The answer must be every line below that holds the word "worker".

(Data entries)
=-=-=
-- ==== Sys2Proof/Machine/Events.lean ====
section
/-! DEFINITION. The event arbiter's grants and what they decide, and completion records (Line Port, Timebase and Event
Order; R96 to R101, R109 to R114). -/

namespace Sys2Proof.Machine

open Sys2Proof

/-! ### Completion records (R109 to R112, R671) -/

/-- A completion queue takes a record: enabled and not full (R111, R941). -/
def cqRoom (s : State) (q : Nat) : Bool :=
  s.flag (A.loomCqCtl q) A.loomCqCtl_en &&
    (s.reg (A.loomCqTail q) + 1) % 2 ^ cqLog2 s q != s.reg (A.loomCqHead q)

/-- The bytes of a completion record (Table 1-7). -/
def recordBytes (t : Tracked) (r : CplRec) (phase : Bool) : List Byte :=
  leBytes 8 (t.desc.cmdSeq + t.part * 2 ^ 48 + r.status * 2 ^ 51 + (if phase then 2 ^ 63 else 0)) ++
    leBytes 8 (r.detail + t.desc.opId * 2 ^ 16 + t.desc.layerId * 2 ^ 32 + r.pst * 2 ^ 48) ++
    leBytes 8 r.ts ++ leBytes 8 (r.seq + t.tilesOut % 2 ^ 32 * 2 ^ 32)

/-- A record written into the completion queue of its command's queue; PHASE inverts on a wrap; on a worker a record of
queues 48 to 63 also leaves in a CPL frame (R671). -/
def State.putRecord (s : State) (t : Tracked) (r : CplRec) : State :=
  let q := t.queue
  let tail := s.reg (A.loomCqTail q)
  let next := (tail + 1) % 2 ^ cqLog2 s q
  let qs := qstate s q
  let bs := recordBytes t r qs.phase
  let s := s.storeBytes (s.reg (A.loomCqBase q) + 32 * tail) bs
  let s := { s with queues := tset s.queues q { qs with phase := if next = 0 then !qs.phase else qs.phase } }
  let s := s.setReg (A.loomCqTail q) next
  if 48 ≤ q ∧ ¬ isManager s then s.sendTo 0 0x04 t.part q 0 false bs else s

/-- A command's slot after its record is written, or is not wanted: what it stored is final (R59). -/
def State.recordDone (s : State) (slot : Nat) : State :=
  ({ s with recQ := s.recQ.erase slot, settling := s.settling.filter fun r => r.1 != slot }.updCmd slot fun t => { t with compl := .kept }).sweep

/-- The first held record of a queue, with its command. -/
def heldRecord (s : State) (q : Nat) : Option (Tracked × CplRec) :=
  s.recQ.findSome? fun x => (s.cmd? x).bind fun t => if t.queue == q then t.record.map fun r => (t, r) else none

/-- The route of a worker's CPL frame has room in its link's retry buffer, where one is to be sent. -/
def cplRoom (s : State) (q : Nat) : Bool :=
  q < 48 || isManager s || (match routeTo s 0 with | some j => retryRoom s j 1 | none => true)

/-- The Loom writes a queue's oldest held record once the completion queue has room (R110, R111). -/
def execCompletionRecordWrite (q : Nat) (s : State) : Out :=
  match heldRecord s q with
  | none => ok s
  | some (t, r) =>
    if q < 64 ∧ cqRoom s q ∧ cplRoom s q ∧ dieOn s ∧ ¬ s.frozen then ok ((s.putRecord t r).recordDone t.slot) else ok s

/-! ### The event log (R630, R631) -/

/-- The log ring's LOG2_ENTRIES. -/
def logLog2 (s : State) : Nat := log2In (s.fget A.eaLogBase A.eaLogBase_log2Entries) 8 24 8

/-- An event record (Table 10-4); the payload of a confidential partition's event is zero. -/
def eventBytes (s : State) (e : Event) (seq : Nat) : List Byte :=
  let b (x : Bool) (n : Nat) : Nat := if x then n else 0
  let pay := if !e.module_ && confidential s e.part then 0 else e.payload
  leBytes 8 (seq + e.type * 2 ^ 32 + e.source * 2 ^ 48 + e.part * 2 ^ 55 + b e.coarse (2 ^ 58) + b e.module_ (2 ^ 59)) ++
    leBytes 8 e.ts ++ leBytes 16 pay

/-- A granted event logged, or dropped and counted where the log is full (R630, R941). -/
def State.logEvent (s : State) (e : Event) (seq : Nat) : State :=
  let g := e.type / 256
  if s.flag A.eaCtl A.eaCtl_logEn ∧ g < 64 ∧ (s.reg A.eaTypeMask).testBit g = true then
    let tail := s.reg A.eaLogTail
    let next := (tail + 1) % 2 ^ logLog2 s
    if next = s.reg A.eaLogHead then (s.bump A.eaLogLost A.eaLogLost_count 1).fset A.eaStatus A.eaStatus_logGap 1
    else (s.writeBytes (s.fget A.eaLogBase A.eaLogBase_base / 32 * 32 + 32 * tail) (eventBytes s e seq)).setReg A.eaLogTail next
  else s

/-! ### What a grant decides -/

/-- The module stands by: the active's DECISION records decide for it (R692). -/
def standsBy (s : State) : Bool := paired s && pairSt s == 3

/-- The status and detail that a completion record carries (R99, R101, R105, R114, R399, R633, R810): a failed producer's
grant before it decides first, then an abort granted before it; DONE after a replay is FENCED_REPLACED; a cancelled
group drops its results. -/
def recordStatus (s : State) (t : Tracked) : Nat × Nat :=
  let (st, d) := t.status.getD (St.done, Det.none)
  if stopping s t.part then (St.partTorndown, Det.none)
  else if t.upstream then (St.aborted, Det.upstream)
  else if t.abortReq then (St.aborted, Det.none)
  else if st = St.done then
    if s.cancelled.contains (t.part, t.desc.group) then (St.droppedCancelled, Det.none)
    else if t.replayed then (St.fencedReplaced, Det.none) else (st, d)
  else (st, d)

/-- The consumers of a command whose COMPLETION is not granted. -/
def openConsumers (s : State) (slot : Nat) : List Nat :=
  ((s.chans.filter fun c => c.prod == slot).map Chan.cons).eraseDups.filter fun x =>
    match s.cmd? x with | some t => !t.granted | none => false

/-- A failing COMPLETION granted: its consumers are marked, and those that do not run yet have nothing to consume and end
(R101). -/
def State.failDown (s : State) (slot : Nat) : State :=
  (openConsumers s slot).foldl (fun s x =>
    let s := s.updCmd x fun t => { t with upstream := true }
    match s.cmd? x with
    | some t => if t.phase == .running then s else s.upstreamEnd x
    | none => s) s

/-- What a command's end does beyond its record: an ATTN's appends commit with DONE or FENCED_REPLACED, and with the
DROPPED_CANCELLED that stands in their place, since a cancelled request runs on (R343, R345, R399, R401; DEDUCED, log 61), a
video command that failed starts its channel again (R530). -/
def State.endEffects (s : State) (t : Tracked) (status : Nat) : State :=
  let s := if status = St.done ∨ status = St.fencedReplaced ∨ status = St.droppedCancelled then s.attnCommit t else s
  if status = St.done ∨ status = St.droppedCancelled then s else s.videoEnded t

/-- A COMPLETION granted: the record's content is fixed (R101, R109, R633), the ends that waited for it go on (R939), an
abort that won has its result (R96). PSTATION is the station that raised it, 63 for the Loom (R109). -/
def State.grantCompletion (s : State) (slot src ts seq : Nat) : State :=
  match s.cmd? slot with
  | none => s
  | some t =>
    let (st, d) := recordStatus s t
    let quiet := t.desc.quiet && st == St.done
    let s := s.updCmd slot fun u => { u with compl := .granted, record := some (CplRec.mk st d seq ts (min src 63)) }
    let s := if src < 63 then (s.count src 12 1 { t with rerun := false }).trace src 9 (st + seq * 2 ^ 32) { t with rerun := false } else s
    let s := s.endEffects t st
    let s := if t.abortReq ∧ s.abort = some (t.part, t.desc.cmdSeq) then s.abortResult t.part t.desc.cmdSeq 2 else s
    let s := if st = St.aborted ∨ st = St.cmdError then s.failDown slot else s
    let s := if quiet then s.recordDone slot else { s with recQ := s.recQ ++ [slot] }
    ((producersOf s slot).foldl State.latchLife (s.latchLife slot)).checkDrains.sweep

/-- ABORT_REQ granted (R96 to R100, R633): no such command, too late, or the command stops; a running FACET at its next
tile function. -/
def State.grantAbort (s : State) (part seq : Nat) : State :=
  if standsBy s then s
  else
    match s.tracked.find? fun t => t.part == part && t.desc.cmdSeq == seq with
    | none => (s.abortResult part seq 3).recordDecision [.abort part seq 3]
    | some t =>
      if t.granted then (s.abortResult part seq 1).recordDecision [.abort part seq 1]
      else
        let s := (s.updCmd t.slot fun u => { u with abortReq := true }).recordDecision [.abort part seq 2]
        if t.compl != .none ∨ (t.op = 0x30 ∧ s.facets.any fun x => x.2.slot == t.slot) then s
        else s.finish t.slot St.aborted Det.none

/-- GROUP_CANCEL granted: completions after it are dropped, unless a GROUP_CLEAR has come between (R399, R414). -/
def State.grantGroupCancel (s : State) (part group : Nat) : State :=
  if standsBy s then s
  else
    let s := if s.cancels.contains (part, group) ∧ ¬ s.cancelled.contains (part, group) then
        { s with cancelled := s.cancelled ++ [(part, group)] } else s
    s.recordDecision [.groupCancel part group]

/-- KEYPIC granted: the first picture whose first slice is granted after it is coded as IDR (R524). -/
def State.grantKeypic (s : State) (vd chan : Nat) : State :=
  match vchan? s vd chan true with
  | some c => if standsBy s then s else s.setChan { c with idrNext := true }
  | none => s

/-- FIRST_SLICE granted (R524). -/
def State.grantFirstSlice (s : State) (vd chan : Nat) : State :=
  match vchan? s vd chan true with
  | some c =>
    if c.slice ≠ 1 then s
    else if c.idrNext then (s.setChan { c with slice := 3, idrNext := false }).recordDecision [.keypic vd chan c.pics]
    else s.setChan { c with slice := 2 }
  | none => s

/-- CLIENT_OP granted: a PAUSE or RESUME has its place in the cold tier's work from now on, and an operation that finds another of its
request waiting waits behind it (R456, R588). -/
def State.grantClientOp (s : State) (req kind : Nat) : State :=
  match s.clientOps.find? fun o => o.req == req && o.kind == kind with
  | none => s
  | some o =>
    let s := { s with clientOps := s.clientOps.erase o }.joinCold req kind
    if opHeld s req kind ∨ s.duePauses.any (fun x => x.req == req) then { s with duePauses := s.duePauses ++ [o] } else s.doClientOp o

/-- TTL_EXPIRY granted: the image is freed and a paused request expires (R404). -/
def State.grantTtl (s : State) (req : Nat) : State :=
  if standsBy s then s else (s.expire req).recordDecision [.ttlExpired req]

/-- FAULT granted: its EA_SEQ completes the first-fault record (Table 16-8). -/
def State.grantFault (s : State) (payload seq : Nat) : State :=
  let f := s.reg A.fcFirst
  if f.testBit 15 ∧ fld f 47 16 = 0 ∧ f % 1024 = payload % 1024 then s.fset A.fcFirst A.fcFirst_eaSeq seq else s

/-- What the grant of an event decides. -/
def State.decideEvent (s : State) (e : Event) (seq : Nat) : State :=
  match e.type with
  | 0x0001 => (match e.slot with | some x => s.grantCompletion x e.source e.ts seq | none => s)
  | 0x0002 => s.grantAbort e.part e.payload
  | 0x0010 => s.grantGroupCancel e.part e.payload
  | 0x0020 => s.grantKeypic (e.source - 54) e.payload
  | 0x0021 => s.grantFirstSlice (e.source - 54) (e.payload % 32)
  | 0x0030 => s.grantClientOp (e.payload % 2 ^ 64) (e.payload / 2 ^ 64)
  | 0x0031 => s.grantTtl e.payload
  | 0x0300 => s.grantFault e.payload seq
  | _ => s

/-- The source served next, round robin after the last one, among those with pending events (R624). -/
def nextSource (s : State) : Option Nat :=
  ((List.range 128).map fun i => (s.eaLast + 1 + i) % 128).find? fun src => s.events.any fun e => e.source == src

/-- The arbiter grants one pending event (R623 to R626): the oldest of the source whose turn it is, with the next EA_SEQ. -/
def execEventGrant (s : State) : Out :=
  if s.frozen ∨ ¬ dieOn s then ok s
  else
    match (nextSource s).bind fun src => s.events.find? fun e => e.source == src with
    | none => ok s
    | some e =>
      let seq := s.eaNext
      let s := { s with events := s.events.erase e, eaNext := (seq + 1) % 2 ^ 32, eaLast := e.source }
      let s := (s.setReg A.eaNextSeq s.eaNext).gcount 5 0 1 (if e.module_ then none else some e.part)
      ok ((s.logEvent e seq).decideEvent e seq).runDue.runPair

end Sys2Proof.Machine
end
=-=-=
▸ **ANSWER AREA**:
/-- A record written into the completion queue of its command's queue; PHASE inverts on a wrap; on a worker a record of
/-- The route of a worker's CPL frame has room in its link's retry buffer, where one is to be sent. -/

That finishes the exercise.